DATA FOR THIS EXERCISE START

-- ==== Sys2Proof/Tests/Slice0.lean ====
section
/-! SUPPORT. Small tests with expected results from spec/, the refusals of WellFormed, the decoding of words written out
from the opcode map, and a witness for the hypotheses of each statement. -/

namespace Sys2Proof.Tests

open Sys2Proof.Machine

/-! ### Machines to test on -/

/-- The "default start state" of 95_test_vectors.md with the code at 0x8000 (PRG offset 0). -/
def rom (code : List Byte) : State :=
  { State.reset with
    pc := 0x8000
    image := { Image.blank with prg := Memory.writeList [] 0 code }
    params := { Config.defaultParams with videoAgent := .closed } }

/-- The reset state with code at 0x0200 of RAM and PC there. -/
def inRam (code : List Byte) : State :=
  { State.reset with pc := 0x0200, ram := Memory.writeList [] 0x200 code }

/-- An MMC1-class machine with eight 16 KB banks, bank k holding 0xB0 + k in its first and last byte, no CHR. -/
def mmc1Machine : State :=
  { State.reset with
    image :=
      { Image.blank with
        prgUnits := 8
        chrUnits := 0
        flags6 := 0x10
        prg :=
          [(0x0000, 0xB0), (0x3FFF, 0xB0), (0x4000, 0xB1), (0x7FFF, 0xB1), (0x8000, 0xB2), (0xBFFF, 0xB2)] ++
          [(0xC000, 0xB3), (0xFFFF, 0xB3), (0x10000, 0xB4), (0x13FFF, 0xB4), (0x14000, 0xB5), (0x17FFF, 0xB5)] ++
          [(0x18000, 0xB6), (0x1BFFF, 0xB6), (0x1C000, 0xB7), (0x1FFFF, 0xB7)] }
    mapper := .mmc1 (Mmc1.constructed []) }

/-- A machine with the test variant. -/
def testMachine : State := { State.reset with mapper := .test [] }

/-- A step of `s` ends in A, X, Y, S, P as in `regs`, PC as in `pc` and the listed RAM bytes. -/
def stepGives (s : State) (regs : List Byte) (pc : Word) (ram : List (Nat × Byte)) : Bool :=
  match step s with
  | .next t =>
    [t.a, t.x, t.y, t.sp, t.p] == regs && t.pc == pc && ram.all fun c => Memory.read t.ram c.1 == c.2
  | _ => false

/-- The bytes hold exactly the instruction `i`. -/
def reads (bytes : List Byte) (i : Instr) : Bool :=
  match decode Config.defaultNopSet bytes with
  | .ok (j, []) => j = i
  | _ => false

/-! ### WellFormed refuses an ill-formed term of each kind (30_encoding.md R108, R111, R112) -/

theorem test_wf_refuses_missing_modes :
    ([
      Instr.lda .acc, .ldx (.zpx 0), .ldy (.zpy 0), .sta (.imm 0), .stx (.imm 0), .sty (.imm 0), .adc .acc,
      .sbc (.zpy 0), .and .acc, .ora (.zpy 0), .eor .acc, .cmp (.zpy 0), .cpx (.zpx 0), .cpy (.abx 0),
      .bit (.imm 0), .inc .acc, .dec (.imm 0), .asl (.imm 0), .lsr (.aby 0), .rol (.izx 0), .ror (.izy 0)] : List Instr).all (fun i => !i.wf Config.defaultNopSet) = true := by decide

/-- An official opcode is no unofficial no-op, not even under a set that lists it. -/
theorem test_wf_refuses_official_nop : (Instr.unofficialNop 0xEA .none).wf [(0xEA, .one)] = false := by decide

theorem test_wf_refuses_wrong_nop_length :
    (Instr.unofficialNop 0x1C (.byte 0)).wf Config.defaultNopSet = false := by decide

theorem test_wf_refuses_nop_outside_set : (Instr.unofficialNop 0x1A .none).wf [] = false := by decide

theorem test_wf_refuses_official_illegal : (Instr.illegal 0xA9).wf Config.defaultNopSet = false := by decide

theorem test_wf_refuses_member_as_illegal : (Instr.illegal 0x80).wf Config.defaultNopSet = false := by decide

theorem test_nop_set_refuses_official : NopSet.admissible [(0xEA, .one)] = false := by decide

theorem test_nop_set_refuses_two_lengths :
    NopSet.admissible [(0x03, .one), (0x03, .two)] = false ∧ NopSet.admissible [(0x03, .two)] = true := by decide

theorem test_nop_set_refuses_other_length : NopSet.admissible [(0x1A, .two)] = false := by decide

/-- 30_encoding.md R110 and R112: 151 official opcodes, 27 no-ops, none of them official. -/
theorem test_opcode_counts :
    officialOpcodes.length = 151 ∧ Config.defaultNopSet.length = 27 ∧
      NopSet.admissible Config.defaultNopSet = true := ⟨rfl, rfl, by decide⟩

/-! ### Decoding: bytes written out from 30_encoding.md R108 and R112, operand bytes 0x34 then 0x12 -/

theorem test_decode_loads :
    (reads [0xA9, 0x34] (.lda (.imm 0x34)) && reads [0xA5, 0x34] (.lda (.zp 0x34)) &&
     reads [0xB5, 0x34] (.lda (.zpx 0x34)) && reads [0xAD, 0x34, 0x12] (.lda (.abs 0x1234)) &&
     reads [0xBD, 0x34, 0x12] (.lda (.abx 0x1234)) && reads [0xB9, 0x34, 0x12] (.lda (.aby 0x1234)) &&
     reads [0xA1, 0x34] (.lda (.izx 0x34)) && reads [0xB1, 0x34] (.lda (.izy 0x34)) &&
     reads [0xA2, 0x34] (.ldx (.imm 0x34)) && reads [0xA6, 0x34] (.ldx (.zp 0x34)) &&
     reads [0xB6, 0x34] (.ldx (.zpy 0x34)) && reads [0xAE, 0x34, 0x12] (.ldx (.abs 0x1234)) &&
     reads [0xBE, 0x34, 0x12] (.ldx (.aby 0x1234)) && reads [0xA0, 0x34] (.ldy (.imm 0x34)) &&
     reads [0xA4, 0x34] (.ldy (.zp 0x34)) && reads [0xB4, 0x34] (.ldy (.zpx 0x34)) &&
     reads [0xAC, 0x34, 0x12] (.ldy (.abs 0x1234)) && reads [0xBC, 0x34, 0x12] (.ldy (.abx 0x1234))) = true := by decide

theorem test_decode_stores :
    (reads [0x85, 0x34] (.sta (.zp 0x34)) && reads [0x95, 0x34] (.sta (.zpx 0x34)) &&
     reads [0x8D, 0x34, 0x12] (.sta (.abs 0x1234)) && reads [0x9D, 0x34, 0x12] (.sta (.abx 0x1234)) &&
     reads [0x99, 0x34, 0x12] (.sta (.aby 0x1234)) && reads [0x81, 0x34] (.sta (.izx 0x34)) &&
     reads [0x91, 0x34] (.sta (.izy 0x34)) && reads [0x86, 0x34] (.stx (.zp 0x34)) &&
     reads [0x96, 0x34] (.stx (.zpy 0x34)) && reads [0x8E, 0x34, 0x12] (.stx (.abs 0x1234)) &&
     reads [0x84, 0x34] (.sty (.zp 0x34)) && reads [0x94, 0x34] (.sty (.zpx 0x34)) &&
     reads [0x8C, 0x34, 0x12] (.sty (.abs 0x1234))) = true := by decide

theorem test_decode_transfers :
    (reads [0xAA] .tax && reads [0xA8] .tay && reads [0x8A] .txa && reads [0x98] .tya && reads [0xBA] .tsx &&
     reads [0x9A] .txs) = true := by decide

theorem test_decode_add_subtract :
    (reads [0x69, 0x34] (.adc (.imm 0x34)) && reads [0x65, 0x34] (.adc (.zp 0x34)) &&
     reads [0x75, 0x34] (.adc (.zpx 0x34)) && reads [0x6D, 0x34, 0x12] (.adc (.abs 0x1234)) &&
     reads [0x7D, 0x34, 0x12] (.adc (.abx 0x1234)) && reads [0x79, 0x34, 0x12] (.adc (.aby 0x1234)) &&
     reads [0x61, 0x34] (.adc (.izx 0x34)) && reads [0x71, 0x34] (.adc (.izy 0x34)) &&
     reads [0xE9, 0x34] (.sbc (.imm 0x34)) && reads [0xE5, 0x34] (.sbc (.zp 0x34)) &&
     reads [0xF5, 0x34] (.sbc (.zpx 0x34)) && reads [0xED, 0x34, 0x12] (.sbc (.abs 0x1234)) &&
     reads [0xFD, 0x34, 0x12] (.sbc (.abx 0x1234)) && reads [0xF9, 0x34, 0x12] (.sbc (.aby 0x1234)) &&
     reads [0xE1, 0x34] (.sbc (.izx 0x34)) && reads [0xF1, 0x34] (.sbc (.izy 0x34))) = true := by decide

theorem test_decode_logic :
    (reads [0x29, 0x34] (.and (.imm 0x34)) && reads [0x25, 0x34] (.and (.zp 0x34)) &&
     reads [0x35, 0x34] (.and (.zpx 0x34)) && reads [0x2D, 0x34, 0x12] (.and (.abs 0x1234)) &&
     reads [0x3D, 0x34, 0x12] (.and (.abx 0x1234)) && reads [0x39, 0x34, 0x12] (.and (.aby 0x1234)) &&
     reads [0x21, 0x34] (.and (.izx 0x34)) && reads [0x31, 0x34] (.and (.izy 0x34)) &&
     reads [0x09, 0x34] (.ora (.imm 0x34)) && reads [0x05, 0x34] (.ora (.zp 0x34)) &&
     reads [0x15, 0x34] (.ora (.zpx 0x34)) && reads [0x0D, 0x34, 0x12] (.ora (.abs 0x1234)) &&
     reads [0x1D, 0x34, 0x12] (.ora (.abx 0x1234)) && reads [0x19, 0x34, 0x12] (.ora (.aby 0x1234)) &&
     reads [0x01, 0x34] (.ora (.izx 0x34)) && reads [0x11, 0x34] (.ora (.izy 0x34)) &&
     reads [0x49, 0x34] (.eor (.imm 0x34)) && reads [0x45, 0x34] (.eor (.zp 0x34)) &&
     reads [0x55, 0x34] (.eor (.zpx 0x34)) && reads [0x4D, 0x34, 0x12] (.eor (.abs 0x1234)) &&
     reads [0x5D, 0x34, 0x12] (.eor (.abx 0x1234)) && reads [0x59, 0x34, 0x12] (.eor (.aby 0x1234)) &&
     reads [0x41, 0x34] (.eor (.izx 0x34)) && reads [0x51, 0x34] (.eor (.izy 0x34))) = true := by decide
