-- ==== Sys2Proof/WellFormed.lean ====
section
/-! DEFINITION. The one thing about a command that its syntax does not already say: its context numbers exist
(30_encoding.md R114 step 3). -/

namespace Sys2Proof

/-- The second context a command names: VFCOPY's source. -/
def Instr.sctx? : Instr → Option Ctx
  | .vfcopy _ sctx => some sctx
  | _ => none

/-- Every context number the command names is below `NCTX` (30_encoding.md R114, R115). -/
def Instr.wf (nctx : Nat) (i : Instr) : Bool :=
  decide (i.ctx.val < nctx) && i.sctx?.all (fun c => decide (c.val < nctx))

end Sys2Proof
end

DATA FOR THIS EXERCISE END

▶ **TASK DETAILS**
Count the lines in the listing that hold the word "regs", then give the number and nothing else.

▶ **COMPLETED TASK**
3